■ Problem statement
Will you return, word for word, only the lines from the top of the data below down to and including the one with "def cannotFollow (cause"?

Saved data entries:
---*---
-- ==== Sys2Proof/Machine/Heads.lean ====
section
/-!
DEFINITION. What the two kinds of frame head share (01_architecture R17, R22, R23; 11_scheduling_and_policing R352 to R355;
12_redundant_pair R373 to R375): the record of a frame, its end at a head stage, its meter and its admission.
-/
namespace Sys2Proof.Machine

open Sys2Proof

/-- Whether a port is receiving a frame. -/
def busyRx (s : State) (port : Nat) : Bool :=
  s.fabric.rx.has port || s.pair.held.any (fun h => h.port == port && h.tail.isNone)

/-- Whether frames come in on a port: its link is up and it is not in FAR loopback (20 R584). -/
def mayReceive (s : State) (port : Nat) : Bool :=
  match portOf s port with
  | none => false
  | some v => v.linkUp && v.loopback != 3

/-- The record of a frame whose head has come; the port receives it from now on. -/
def newFrame (port : Nat) (raw : Bytes) (s : State) : Nat × State :=
  let (n, s) := takeInNo port s
  let fid := s.fabric.nextFrame
  let f : Frame := { ingress := port, raw, time := stamp s, inNo := n }
  (fid, { s with fabric := { s.fabric with
    frames := s.fabric.frames.set fid f, nextFrame := fid + 1, rx := s.fabric.rx.set port fid } })

/-- Mark a frame as dropped at its head; it keeps its record for its tail (05 R635). -/
def markDropped (fid : Nat) (s : State) : State := modFrame fid (fun f => { f with dropped := true }) s

/-- Log the verdict of a frame's head (12 R373). -/
def logFrame (fid verdict : Nat) (s : State) : State :=
  match frameOf s fid with
  | none => s
  | some f => logHead f.ingress verdict f.raw s

/-- The standby cannot follow the log (12 R373). -/
def cannotFollow (cause : Nat) (s : State) : State := modPair (fun p => { p with unfollowed := some cause }) s

/-- A head ends at a stage before its meter: its counter is its caller's. The log names it 3; a head that the log admitted cannot end
here (12 R373, R375). -/
def endHead (fid : Nat) (follow : Option Nat) (s : State) : State :=
  let s := markDropped fid s
  match follow with
  | none => logFrame fid 3 s
  | some v => if v ≤ 1 then cannotFollow 1 s else s

/-- Give a frame the buffered path of a leaf (R101, 11 R337, R348). -/
def toLeaf (leaf : Nat) (s : State) (f : Frame) : Frame :=
  let q := (nodeOfLeaf s leaf).getD 0
  { f with express := false, queue := leaf, cls := bufferedClass s leaf, output := if q = 128 then 17 else outputOf q,
           egress := if q = 128 then 0 else q }

/-- Give a frame the express path to a port (R101). -/
def toPartner (port : Nat) (f : Frame) : Frame := { f with express := true, cls := 0, output := outputOf port, egress := port }

/-- Give a frame the multicast path (09 R290). -/
def toGroup (g : Nat) (f : Frame) : Frame := { f with mcast := true, queue := g, cls := 2, output := 16 }

/-- Whether the leaf of a frame is a HOST leaf. -/
def hostBound (s : State) (fid : Nat) : Bool := match frameOf s fid with | some f => f.output == 17 | none => false

/-- The meter, then admission, of a frame whose path is set (R23, 11 R355). -/
def meterAndAdmit (fid pipe : Nat) (meter : Option Nat) (tag : Option (Nat × Bool)) (s : State) : State :=
  let (c, m, s) := match meter with
    | none => (0, none, s)
    | some n => meterHead pipe n tag s
  let s := modFrame fid (fun f => { f with colour := c, meter := m }) s
  if c = 2 then logFrame fid 2 (markDropped fid s)
  else
    match admitFrame fid s with
    | (true, s) => logFrame fid c s
    | (false, s) => logFrame fid 3 s

/-- The same at the standby, which takes the partner's verdict (12 R372, R375). -/
def followVerdict (fid pipe v : Nat) (meter : Option Nat) (s : State) : State :=
  if v = 2 then markDropped fid (mtrCount pipe 2 s)
  else if v = 3 || hostBound s fid then markDropped fid (pairCount 4 s)
  else
    let live (n : Nat) : Bool := match meterOf s n with | some m => !m.held | none => false
    let s := match meter with
      | none => s
      | some n => if live n then mtrCount pipe v s else mtrCount pipe 3 s
    let s := modFrame fid (fun f => { f with colour := v, meter := meter.filter live }) s
    admitFollowed fid s

/-- The end of a head whose path is set. -/
def finishHead (fid pipe : Nat) (follow meter : Option Nat) (tag : Option (Nat × Bool)) (s : State) : State :=
  match follow with
  | none => meterAndAdmit fid pipe meter tag s
  | some v => followVerdict fid pipe v meter s

/-- The frame that a looped port receives next (20 R584): its first bytes and whether they are all of it. -/
def loopedHead (v : Port) : Option (Bytes × Bool) :=
  match v.looped with
  | [] => none
  | (data, _) :: _ => some (data.take 128, decide (data.length ≤ 128))

/-- A frame head on a port: of the loop where the port loops, else of the wire; held back where the pair holds heads. -/
def takeHead (decide_ : HeldHead → State → State) (port : Nat) (head : Bytes) (whole : Bool) (upsets : List Upset) (backlog : Nat)
    (s : State) : State :=
  if !mayReceive s port || busyRx s port then s
  else
    let go (head : Bytes) (whole : Bool) (s : State) : State :=
      let h : HeldHead := { port, head, whole, upsets, backlog }
      if pairHolds s then modPair (fun p => { p with held := p.held ++ [h] }) s else decide_ h s
    match portOf s port with
    | none => s
    | some v =>
      if v.nearLoop then
        match loopedHead v with
        | none => s
        | some (b, w) => go b w s
      else if whole || decide (128 ≤ head.length) then go head whole s
      else s

/-- The longest frame of a port, less its FCS: 10,240 bytes on the client side, 10,272 on the line side (00_scope R1). -/
def maxRaw (port : Nat) : Nat := if port < 64 then 10236 else 10268

/-- A frame's bytes at its tail: cut at the maximum size of its side (01 R22). -/
def wholeRaw (port : Nat) (raw rest : Bytes) : Bytes := (raw ++ rest).take (maxRaw port)

/-- The counters of a received frame at its tail (03 R104; 20 R574). -/
def countReceived (port : Nat) (raw rest : Bytes) (fcs : Bool) (s : State) : State :=
  let long := decide (maxRaw port < raw.length + rest.length)
  let n := (wholeRaw port raw rest).length + 4
  let s := pcsPass false port n s
  let s := if long then portCount port 4 s else s
  if fcs && !long then portCountBy port 1 n (portCount port 0 s) else portCount port 2 s

/-- Whether a frame's FCS counts as good: it is, and the frame is not over the maximum size. -/
def goodFcs (port : Nat) (raw rest : Bytes) (fcs : Bool) : Bool := fcs && decide (raw.length + rest.length ≤ maxRaw port)

/-- The port has received the end of a frame. -/
def endRx (port : Nat) (s : State) : State := { s with fabric := { s.fabric with rx := s.fabric.rx.erase port } }

/-- Remove the record of a frame that its head or an earlier stage dropped. -/
def forgetFrame (fid : Nat) (s : State) : State := { s with fabric := { s.fabric with frames := s.fabric.frames.erase fid } }

/-- 64-byte words of a frame with its FCS (09 R277). -/
def frameWords (raw : Bytes) : Nat := (raw.length + 4 + 63) / 64

/-- Whether the ring of a HOST leaf keeps failed frames (09 R296). -/
def keepsFailed (s : State) (leaf : Nat) : Bool :=
  match ringOf s leaf with
  | some n => regBit s (ringCtrl n) 1
  | none => false

/-- A frame tail on a port: the rest of the looped frame where the port loops; a tail of a head that is held back waits with it; at the
standby it waits for the log (12 R377). `tail` settles one. -/
def takeTail (tail : Nat → Bytes → Bool → State → State) (port : Nat) (rest : Bytes) (fcs : Bool) (s : State) : State :=
  let (rest, fcs, s) := match portOf s port with
    | none => (rest, fcs, s)
    | some v =>
      if v.nearLoop then
        match v.looped with
        | [] => (rest, fcs, s)
        | (data, bad) :: more => if busyRx s port then (data.drop 128, !bad, setPort port { v with looped := more } s) else (rest, fcs, s)
      else (rest, fcs, s)
  match s.fabric.rx.find port with
  | some fid =>
    if pairFollows s then
      modPair (fun p => { p with tails := p.tails ++ [{ fid, slot := p.slot, rest, fcs }] }) (endRx port s)
    else tail fid rest fcs s
  | none =>
    let set (h : HeldHead) : HeldHead := if h.port = port ∧ h.tail = none then { h with tail := some (rest, fcs) } else h
    if busyRx s port then modPair (fun p => { p with held := p.held.map set }) s else s

end Sys2Proof.Machine
end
---*---
■ Expected answer
-- ==== Sys2Proof/Machine/Heads.lean ====
section
/-!
DEFINITION. What the two kinds of frame head share (01_architecture R17, R22, R23; 11_scheduling_and_policing R352 to R355;
12_redundant_pair R373 to R375): the record of a frame, its end at a head stage, its meter and its admission.
-/
namespace Sys2Proof.Machine

open Sys2Proof

/-- Whether a port is receiving a frame. -/
def busyRx (s : State) (port : Nat) : Bool :=
  s.fabric.rx.has port || s.pair.held.any (fun h => h.port == port && h.tail.isNone)

/-- Whether frames come in on a port: its link is up and it is not in FAR loopback (20 R584). -/
def mayReceive (s : State) (port : Nat) : Bool :=
  match portOf s port with
  | none => false
  | some v => v.linkUp && v.loopback != 3

/-- The record of a frame whose head has come; the port receives it from now on. -/
def newFrame (port : Nat) (raw : Bytes) (s : State) : Nat × State :=
  let (n, s) := takeInNo port s
  let fid := s.fabric.nextFrame
  let f : Frame := { ingress := port, raw, time := stamp s, inNo := n }
  (fid, { s with fabric := { s.fabric with
    frames := s.fabric.frames.set fid f, nextFrame := fid + 1, rx := s.fabric.rx.set port fid } })

/-- Mark a frame as dropped at its head; it keeps its record for its tail (05 R635). -/
def markDropped (fid : Nat) (s : State) : State := modFrame fid (fun f => { f with dropped := true }) s

/-- Log the verdict of a frame's head (12 R373). -/
def logFrame (fid verdict : Nat) (s : State) : State :=
  match frameOf s fid with
  | none => s
  | some f => logHead f.ingress verdict f.raw s

/-- The standby cannot follow the log (12 R373). -/
def cannotFollow (cause : Nat) (s : State) : State := modPair (fun p => { p with unfollowed := some cause }) s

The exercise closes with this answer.